Ich habe gelesen, dass Achtsamkeitsübungen, wie z.B. oben beschrieben, unter Umständen nichts für depressive und schmerzkranke Menschen sind, weil dadurch das negative / schmerzhafte Körperempfinden verstärkt werden kann.
Da Du Dich ja grad so intensiv mit dem Thema beschäftigst, würde ich mich freuen, darüber mal was von Dir zu lesen – vielleicht weißt Du mehr?!
Liebe Grüße
Huhu Häsin,
es geht dabei allerdings vor allem um „echte Meditation“ weil die „Stille“ Patienten mit echten psychischen Problemen, mit Traumata etc. triggern kann und bei Schmerzpatienten, weil das lange „still sitzen“ diese verstärken kann. Hab dazu irgendwann mal kurz auf DieCheckerin was geschrieben. Ist aber ne gute Idee, das hier auch mal einfließen zu lassen. Normalerweise wissen die Leute, wenn sie in Behandlung sind, auf was sie zu achten haben aber es gibt sicher auch etliche, die gar nicht erst zum Arzt gehen und ihre Probleme so vielleicht intensivieren.

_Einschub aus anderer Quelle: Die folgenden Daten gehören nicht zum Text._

/-- What the issue of an instruction of plan `P` with in-flight entry `e` changes, from `s` with group `G` and split `p`: only the group,
the issue slot's choice and the event counters; in the group, the entry is in flight, the split is at `pc`, the vector registers are as
`Plan.after` gives them and `sys.deadread` as `Plan.deadread` gives it. -/
structure Issued (s t : State) (G : Group) (p : Split) (P : Plan) (pc : W64) (e : Inflight) : Prop where
  only : OnlySlots s t
  group : ∃ v, t.group s.cur.core s.cur.slot = some { G.withV v with
    splits := [p.issued s.cycle pc]
    infl := [{ e with id := G.nextIid, split := p.id, reads := P.rv }]
    nextIid := G.nextIid + 1
    deadread := P.deadread s.cur G } ∧ ∀ n, v.get {} n = P.after G n

/-- The word checks pass (rule R60). -/
def Legal (s : State) (G : Group) (i : Instr) : Prop := i.check (s.env G) = none

/-- Instruction `i` of plan `P` issues with the register writes `ws`, which are then in flight. -/
def Computes (s : State) (G : Group) (p : Split) (i : Instr) (P : Plan) (ws : List RegW) : Prop :=
  Legal s G i → p.am ≠ 0 → Named s G P →
    ∃ t, exec i s = .next t ∧ Issued s t G p P (p.pc + 8) { id := 0, split := 0, pc := 0, writes := ws }

/-- A format R instruction that computes `val` of its operands in each active lane: in every calm state, whatever its operands are, it
issues with the writes that rule R70 gives. -/
def FormR (mk : FmtR → Instr) (h : FmtR → Shape) (sx : FmtR → Bool) (val : FmtR → Nat → Nat → Nat → Nat) : Prop :=
  ∀ s G p f, Calm s G p →
    Computes s G p (mk f) (planR f (h f)) (putAll G.w (activeLanes G p f.ge f.gn f.g) f.sd f.d.toNat (h f).wd (sx f) (fun l =>
      val f (G.opnd f.sa f.a.toNat (h f).wa l) (if (h f).useB then G.opnd f.sb f.b.toNat (h f).wb l else 0)
        (if (h f).useC then G.opnd f.sc f.c.toNat (h f).wc l else 0)))

/-- The registers that a format I word names. -/
def planI (f : FmtI) (pred : Bool) : Plan :=
  ((({} : Plan).guard f.ge f.gn f.g).src (spI f.sa) f.a.toNat (tyiWide f.tyi) f.la).dst (if pred then spPred else spI f.sd) f.d.toNat
    (tyiWide f.tyi && !pred)

/-- A format I instruction that computes `val` of operand A and its immediate, taken to the operand's width. -/
def FormI (mk : FmtI → Instr) (pred : Bool) (val : FmtI → Nat → Nat → Nat) : Prop :=
  ∀ s G p f, Calm s G p →
    Computes s G p (mk f) (planI f pred) (putAll G.w (activeLanes G p f.ge f.gn f.g) (if pred then spPred else spI f.sd) f.d.toNat
      (tyiWide f.tyi && !pred) (tyiSigned f.tyi) (fun l =>
        val f (G.opnd (spI f.sa) f.a.toNat (tyiWide f.tyi) l) (immI f (nI f))))

/-- Element `k` of `e` bits of a pattern (rule R73). -/
def elem (x e k : Nat) : Nat := x / 2 ^ (k * e) % 2 ^ e

/-- The value that a signed-digit form with the lowest digit first stands for (rule R84). -/
def digits (l : List Int) : Int :=
  match l with
  | [] => 0
  | d :: rest => d + 2 * digits rest

/-- A signed-binary form in which no two adjacent digits are non-zero (rule R84). -/
def NonAdjacent (l : List Int) : Prop :=
  match l with
  | [] => True
  | [d] => d = -1 ∨ d = 0 ∨ d = 1
  | d :: e :: rest => (d = -1 ∨ d = 0 ∨ d = 1) ∧ (d = 0 ∨ e = 0) ∧ NonAdjacent (e :: rest)

/-- The current group is `H` afterwards, and beside it only the issue slot's choice and the event counters have changed. -/
structure Moved (s t : State) (H : Group) : Prop where
  only : OnlySlots s t
  group : t.group s.cur.core s.cur.slot = some H

/-- A calm group after a control instruction that leaves its split with a mask, a stack and a PC, or without live lanes. -/
def Group.went (G : Group) (p : Split) (cycle : Nat) (r : Option (Mask × List Entry × W64)) : Group :=
  match r with
  | some (am, st, pc) => { G with splits := [{ p.issued cycle pc with am := am, stack := st }]
                                  infl := [{ id := G.nextIid, split := p.id, pc := 0 }], nextIid := G.nextIid + 1 }
  | none => { G.kill with infl := [{ id := G.nextIid, split := p.id, pc := 0 }], nextIid := G.nextIid + 1 }

/-- A control instruction without a target whose own steps give `r`: mask, stack and next PC, or none for STACK (rules R127, R132). -/
def Controls (s : State) (G : Group) (p : Split) (i : Instr) (r : Option (Mask × List Entry × W64)) : Prop :=
  Legal s G i →
    match r with
    | none => exec i s = .next (s.raise s.cur 2 0 p.stack.length)
    | some (am, st, next) => ∃ t, exec i s = .next t ∧ Moved s t (G.went p s.cycle (advance am st next))

/-- A control instruction with a target: its word must be of a permitted kind, before every other effect (rules R53, R132). -/
def ControlsTo (s : State) (G : Group) (p : Split) (i : Instr) (f : FmtB) (ok : List Nat) (r : Option (Mask × List Entry × W64)) : Prop :=
  ∀ w, s.fetchAt s.cur G.part (p.pc + 8 * f.off.signExtend 64).toNat = (s, some w) →
    (Legal s G i → opcode w ∉ ok → exec i s = .next (s.raise s.cur 1 0 (8 * 2 ^ 16))) ∧ (opcode w ∈ ok → Controls s G p i r)

/-- A cross-lane instruction of row 0x6_ with the writes `out` over its active lanes; one that is `whole` has no destination and no effect
without an active lane (rules R168, R173, R174, R176). -/
def LaneForm (mk : FmtR → Instr) (h : FmtR → Nat → Shape) (whole : Bool) (out : FmtR → Group → Mask → List RegW) : Prop :=
  ∀ s G p f, Calm s G p →
    let m := activeLanes G p f.ge f.gn f.g
    let P := planR f (h f G.w)
    let none' := whole && m == 0
    Computes s G p (mk f) (if none' then { P with wv := [], wk := [], wp := [], wh := [], nd := P.wv } else P) (if none' then [] else out f G m)

/-- The number that a finite value stands for; 0 for the others. -/
def FVal.rat (x : FVal) : ℚ :=
  match x with
  | .num neg m e => (if neg then -1 else 1) * m * (2 : ℚ) ^ e
  | _ => 0

/-- Whether a value is finite. -/
def FVal.finite (x : FVal) : Bool := match x with | .num _ _ _ => true | _ => false

/-- The largest finite value of a float type, and its smallest normal one (rules R94 and R99). -/
def largest (ty : BitVec 4) : ℚ :=
  match ty.toNat with
  | 0 => 65504
  | 1 => (2 - 1 / 2 ^ 7) * 2 ^ 127
  | 2 => (2 - 1 / 2 ^ 23) * 2 ^ 127
  | 3 => (2 - 1 / 2 ^ 52) * 2 ^ 1023
  | 4 => 448
  | 5 => 57344
  | 6 => 4096
  | _ => 16
def normal (ty : BitVec 4) : ℚ :=
  match ty.toNat with
  | 0 => 1 / 2 ^ 14
  | 1 => 1 / 2 ^ 126
  | 2 => 1 / 2 ^ 126
  | 3 => 1 / 2 ^ 1022
  | 4 => 1 / 2 ^ 6
  | 5 => 1 / 2 ^ 14
  | _ => 0

/-- Code `r` of a float type is the real number `x` rounded onto the type's finite values (rules R97 and R100): the value next to `x` on the
side that the mode names, or the nearest one, at a tie the code whose LSB is 0. -/
def Rounds (ty : BitVec 4) (mode : RMode) (x : ℝ) (r : Nat) : Prop :=
  let v (y : Nat) : ℝ := ((fop ty false y).rat : ℝ)
  (fop ty false r).finite = true ∧ ∀ y, (fop ty false y).finite = true →
    match mode with
    | .rd => v r ≤ x ∧ (v y ≤ x → v y ≤ v r)
    | .ru => x ≤ v r ∧ (x ≤ v y → v r ≤ v y)
    | .rz => |v r| ≤ |x| ∧ 0 ≤ x * v r ∧ (|v y| ≤ |x| → 0 ≤ x * v y → |v y| ≤ |v r|)
    | .rn => |x - v r| ≤ |x - v y| ∧ (|x - v r| = |x - v y| → v y ≠ v r → r % 2 = 0)

/-- Whether `x` overflows a float type in a mode to a result that is not the type's largest value (rules R97, R100 and R101). -/
def Overflows (ty : BitVec 4) (mode : RMode) (x : ℝ) : Prop :=
  let top : ℝ := (largest ty : ℝ)
  match mode with
  | .rz => False
  | .ru => top < x
  | .rd => x < -top
  | .rn => match ty.toNat with
    | 0 => 65520 ≤ |x|
    | 1 => (2 - 1 / 2 ^ 8) * 2 ^ 127 ≤ |x|
    | 2 => (2 - 1 / 2 ^ 24) * 2 ^ 127 ≤ |x|
    | 3 => (2 - 1 / 2 ^ 53) * 2 ^ 1023 ≤ |x|
    | 4 => 464 < |x|
    | 5 => 61440 ≤ |x|
    | _ => top < |x|

/-- Code `r` is the result that a float type gives the real number `x`, not zero, in a mode, with `.fz` where `fz` is set (rules R96, R97, R100
and R101): an overflow gives an infinity, or NaN or NaR in a type without one; a zero result keeps the sign of `x` in a binary format. -/
def Puts (ty : BitVec 4) (mode : RMode) (fz : Bool) (x : ℝ) (r : Nat) : Prop :=
  let infs : Bool := decide (ty.toNat ≤ 5) && ty != 4
  (Overflows ty mode x →
    (infs = false → fop ty false r = .nan) ∧ (infs = true → (0 < x → fop ty false r = .inf false) ∧ (x < 0 → fop ty false r = .inf true)))
  ∧ (¬ Overflows ty mode x → ∃ r', Rounds ty mode x r'
      ∧ (fz = false ∨ (normal ty : ℚ) ≤ |(fop ty false r').rat| → (fop ty false r).finite = true ∧ (fop ty false r).rat = (fop ty false r').rat)
      ∧ (fz = true → |(fop ty false r').rat| < (normal ty : ℚ) → (fop ty false r).finite = true ∧ (fop ty false r).rat = 0)
      ∧ (ty.toNat ≤ 5 → ((fop ty false r).isNeg = true ↔ x < 0)))

/-- A vector register's lanes as `lanesOf` lists them. -/
def Group.lanes (G : Group) (n : Nat) : Lanes := lanesOf G.w (fun l => G.vlane n l)

/-- The group's part of an issue: as `Issued`, whatever else of the package the instruction has changed; of the cores, only the slots and
what `more` names. -/
structure Posted (s t : State) (G : Group) (p : Split) (P : Plan) (e : Inflight) (more : Core → Core) : Prop where
  group : ∃ v, t.group s.cur.core s.cur.slot = some { G.withV v with
    splits := [p.issued s.cycle (p.pc + 8)]
    infl := [{ e with id := G.nextIid, split := p.id, reads := P.rv }]
    nextIid := G.nextIid + 1
    deadread := P.deadread s.cur G } ∧ ∀ n, v.get {} n = P.after G n
  here : ∃ sl is, t.core s.cur.core = { more (s.core s.cur.core) with slots := sl, islots := is }
  cores : ∀ c, c ≠ s.cur.core → t.core c = s.core c
  others : ∀ c g, ¬(c = s.cur.core ∧ g = s.cur.slot) → t.group c g = s.group c g
  counters : ∀ q, t.part q = { s.part q with pcnt := (t.part q).pcnt }

/-- A 16-byte object of the group's team at offset `v`: aligned, inside the reservation, mapped by no window, not poisoned (rules R180,
R262). -/
structure Object (s : State) (G : Group) (v : Nat) (T : Team) : Prop where
  team : s.teams.find G.tid = some T
  aligned : v % 16 = 0
  small : v < 2 ^ 19
  inside : v + 16 ≤ T.lsz
  windows : T.wins = []
  clean : T.bad v 16 = false

/-- A group whose splits that wait on the object at `o` of team `tid` are released. -/
def Group.woken (G : Group) (tid o : Nat) : Group :=
  if G.tid = tid ∧ G.stopped = false then
    { G with splits := G.splits.map (fun p => if p.wait = .barrier o ∨ p.wait = .arrival o then { p with wait := .ready } else p) }
  else G

/-- A barrier instruction is done: team `T` holds `T'`, the group's entry is in flight, and, where `wake` is set, the waiters of the object
at `o` are released; nothing else has changed but the issue slot's choice and the event counters. -/
structure ObjectDone (s t : State) (G : Group) (p : Split) (e : Inflight) (T' : Team) (wake : Bool) (o : Nat) : Prop where
  rest : t = { s with cores := t.cores, parts := t.parts, teams := t.teams }
  team : t.teams.find G.tid = some T'
  teams : ∀ k, k ≠ G.tid → t.teams.find k = s.teams.find k
  group : t.group s.cur.core s.cur.slot = some { G with
    splits := [p.issued s.cycle (p.pc + 8)], infl := [{ e with id := G.nextIid, split := p.id }], nextIid := G.nextIid + 1 }
  others : ∀ c g, ¬(c = s.cur.core ∧ g = s.cur.slot) →
    t.group c g = (s.group c g).map (fun H => if wake then H.woken G.tid o else H)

Hallo Sanny, danke für die Antwort.
Hallo,
danke für die Anleitung. Ich verwende den Body-Scan auch regelmäßig, einersteits um zu entspannen, aber auch um Gedanken loszulassen und das Körperbewusstsein zu stärken. Ab und zu kombiniere ich den Body-Scan auch mit der progressiven Muskelentspannung, was sehr gut funktioniert.